◆ **Exercise requirements**
Check every line of the entries for the string "entry" and return the ones that contain it.
(Dataset records Opens)
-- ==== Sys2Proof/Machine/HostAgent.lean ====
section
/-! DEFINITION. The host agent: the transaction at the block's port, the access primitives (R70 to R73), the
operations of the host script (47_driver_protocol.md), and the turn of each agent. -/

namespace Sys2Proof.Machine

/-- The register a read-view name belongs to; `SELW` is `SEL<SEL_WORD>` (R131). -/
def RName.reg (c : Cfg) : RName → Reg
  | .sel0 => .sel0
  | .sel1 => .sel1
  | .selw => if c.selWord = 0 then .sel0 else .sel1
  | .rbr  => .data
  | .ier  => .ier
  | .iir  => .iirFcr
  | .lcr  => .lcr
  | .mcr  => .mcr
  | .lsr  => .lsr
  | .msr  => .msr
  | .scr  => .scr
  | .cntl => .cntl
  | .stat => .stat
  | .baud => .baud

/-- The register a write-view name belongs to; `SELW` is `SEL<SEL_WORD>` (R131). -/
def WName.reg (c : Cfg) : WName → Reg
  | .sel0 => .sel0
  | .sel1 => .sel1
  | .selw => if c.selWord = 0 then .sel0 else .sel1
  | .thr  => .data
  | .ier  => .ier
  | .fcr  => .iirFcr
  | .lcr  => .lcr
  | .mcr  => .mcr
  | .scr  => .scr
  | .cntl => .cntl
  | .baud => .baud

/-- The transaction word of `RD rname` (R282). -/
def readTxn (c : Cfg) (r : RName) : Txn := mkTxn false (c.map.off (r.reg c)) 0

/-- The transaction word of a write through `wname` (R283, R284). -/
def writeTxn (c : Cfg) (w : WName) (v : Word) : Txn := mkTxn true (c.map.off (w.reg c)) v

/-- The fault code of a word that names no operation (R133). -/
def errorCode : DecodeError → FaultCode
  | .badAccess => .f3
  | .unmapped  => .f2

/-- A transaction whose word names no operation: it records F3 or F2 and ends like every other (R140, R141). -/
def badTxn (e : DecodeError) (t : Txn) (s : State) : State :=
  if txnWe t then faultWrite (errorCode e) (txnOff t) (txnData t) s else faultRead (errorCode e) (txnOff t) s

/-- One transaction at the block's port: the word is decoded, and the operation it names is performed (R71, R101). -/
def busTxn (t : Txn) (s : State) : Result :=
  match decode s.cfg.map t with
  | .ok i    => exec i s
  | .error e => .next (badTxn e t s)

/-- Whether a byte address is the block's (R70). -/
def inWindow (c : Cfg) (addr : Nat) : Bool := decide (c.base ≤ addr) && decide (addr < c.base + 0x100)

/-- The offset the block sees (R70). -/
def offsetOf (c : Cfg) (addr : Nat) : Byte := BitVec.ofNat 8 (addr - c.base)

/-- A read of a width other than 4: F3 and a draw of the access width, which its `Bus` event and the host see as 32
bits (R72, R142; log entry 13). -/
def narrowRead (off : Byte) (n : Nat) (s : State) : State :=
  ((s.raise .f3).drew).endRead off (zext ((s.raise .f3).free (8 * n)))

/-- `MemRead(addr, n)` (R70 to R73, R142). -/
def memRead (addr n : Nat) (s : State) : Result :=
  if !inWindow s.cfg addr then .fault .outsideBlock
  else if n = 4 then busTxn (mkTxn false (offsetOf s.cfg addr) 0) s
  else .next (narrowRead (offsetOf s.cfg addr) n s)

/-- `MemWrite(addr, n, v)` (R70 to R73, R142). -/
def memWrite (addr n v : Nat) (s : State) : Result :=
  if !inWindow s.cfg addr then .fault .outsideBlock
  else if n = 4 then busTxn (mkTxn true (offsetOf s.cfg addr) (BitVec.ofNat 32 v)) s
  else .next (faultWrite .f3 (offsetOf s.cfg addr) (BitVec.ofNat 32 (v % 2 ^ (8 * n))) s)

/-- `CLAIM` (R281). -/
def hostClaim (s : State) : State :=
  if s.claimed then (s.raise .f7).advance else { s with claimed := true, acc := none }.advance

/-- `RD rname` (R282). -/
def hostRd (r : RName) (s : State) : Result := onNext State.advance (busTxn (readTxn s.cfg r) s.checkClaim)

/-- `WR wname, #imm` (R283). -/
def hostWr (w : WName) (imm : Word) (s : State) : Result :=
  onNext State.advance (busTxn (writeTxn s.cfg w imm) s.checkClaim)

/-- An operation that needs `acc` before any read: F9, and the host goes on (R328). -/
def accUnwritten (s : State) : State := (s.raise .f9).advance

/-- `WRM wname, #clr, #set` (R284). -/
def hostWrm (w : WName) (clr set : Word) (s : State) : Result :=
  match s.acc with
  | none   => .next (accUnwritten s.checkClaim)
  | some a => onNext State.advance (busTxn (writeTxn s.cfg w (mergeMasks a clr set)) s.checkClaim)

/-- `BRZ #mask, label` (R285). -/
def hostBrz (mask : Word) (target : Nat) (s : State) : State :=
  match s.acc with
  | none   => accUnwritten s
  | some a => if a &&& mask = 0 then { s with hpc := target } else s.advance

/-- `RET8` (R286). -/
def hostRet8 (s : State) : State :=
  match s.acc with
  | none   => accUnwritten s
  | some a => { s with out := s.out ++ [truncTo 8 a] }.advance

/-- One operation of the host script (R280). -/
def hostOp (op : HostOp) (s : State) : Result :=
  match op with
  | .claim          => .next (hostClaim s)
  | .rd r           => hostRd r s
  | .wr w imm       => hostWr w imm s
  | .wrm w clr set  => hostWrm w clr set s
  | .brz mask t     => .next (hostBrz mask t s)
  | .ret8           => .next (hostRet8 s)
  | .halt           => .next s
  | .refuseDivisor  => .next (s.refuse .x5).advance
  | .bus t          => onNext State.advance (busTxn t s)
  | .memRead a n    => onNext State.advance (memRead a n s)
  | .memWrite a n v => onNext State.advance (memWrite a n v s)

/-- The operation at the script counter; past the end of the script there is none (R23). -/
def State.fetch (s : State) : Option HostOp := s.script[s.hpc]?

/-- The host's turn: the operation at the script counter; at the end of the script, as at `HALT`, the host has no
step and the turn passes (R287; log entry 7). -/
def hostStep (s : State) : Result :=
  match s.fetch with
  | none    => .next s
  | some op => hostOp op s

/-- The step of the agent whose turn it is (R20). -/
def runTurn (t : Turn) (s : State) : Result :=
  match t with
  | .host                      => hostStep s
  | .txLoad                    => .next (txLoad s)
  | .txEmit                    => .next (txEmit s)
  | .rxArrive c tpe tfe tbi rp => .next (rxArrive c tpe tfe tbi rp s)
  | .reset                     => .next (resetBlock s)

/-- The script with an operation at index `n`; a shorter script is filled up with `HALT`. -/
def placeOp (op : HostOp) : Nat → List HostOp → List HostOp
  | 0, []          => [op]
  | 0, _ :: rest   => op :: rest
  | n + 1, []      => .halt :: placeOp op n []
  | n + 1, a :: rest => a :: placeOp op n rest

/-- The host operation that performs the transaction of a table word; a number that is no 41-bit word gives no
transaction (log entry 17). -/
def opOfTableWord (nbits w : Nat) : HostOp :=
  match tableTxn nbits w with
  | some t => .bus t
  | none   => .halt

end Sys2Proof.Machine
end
(Dataset records Closes)
◆ **Result for this exercise**
bits (R72, R142; log entry 13). -/
step and the turn passes (R287; log entry 7). -/
transaction (log entry 17). -/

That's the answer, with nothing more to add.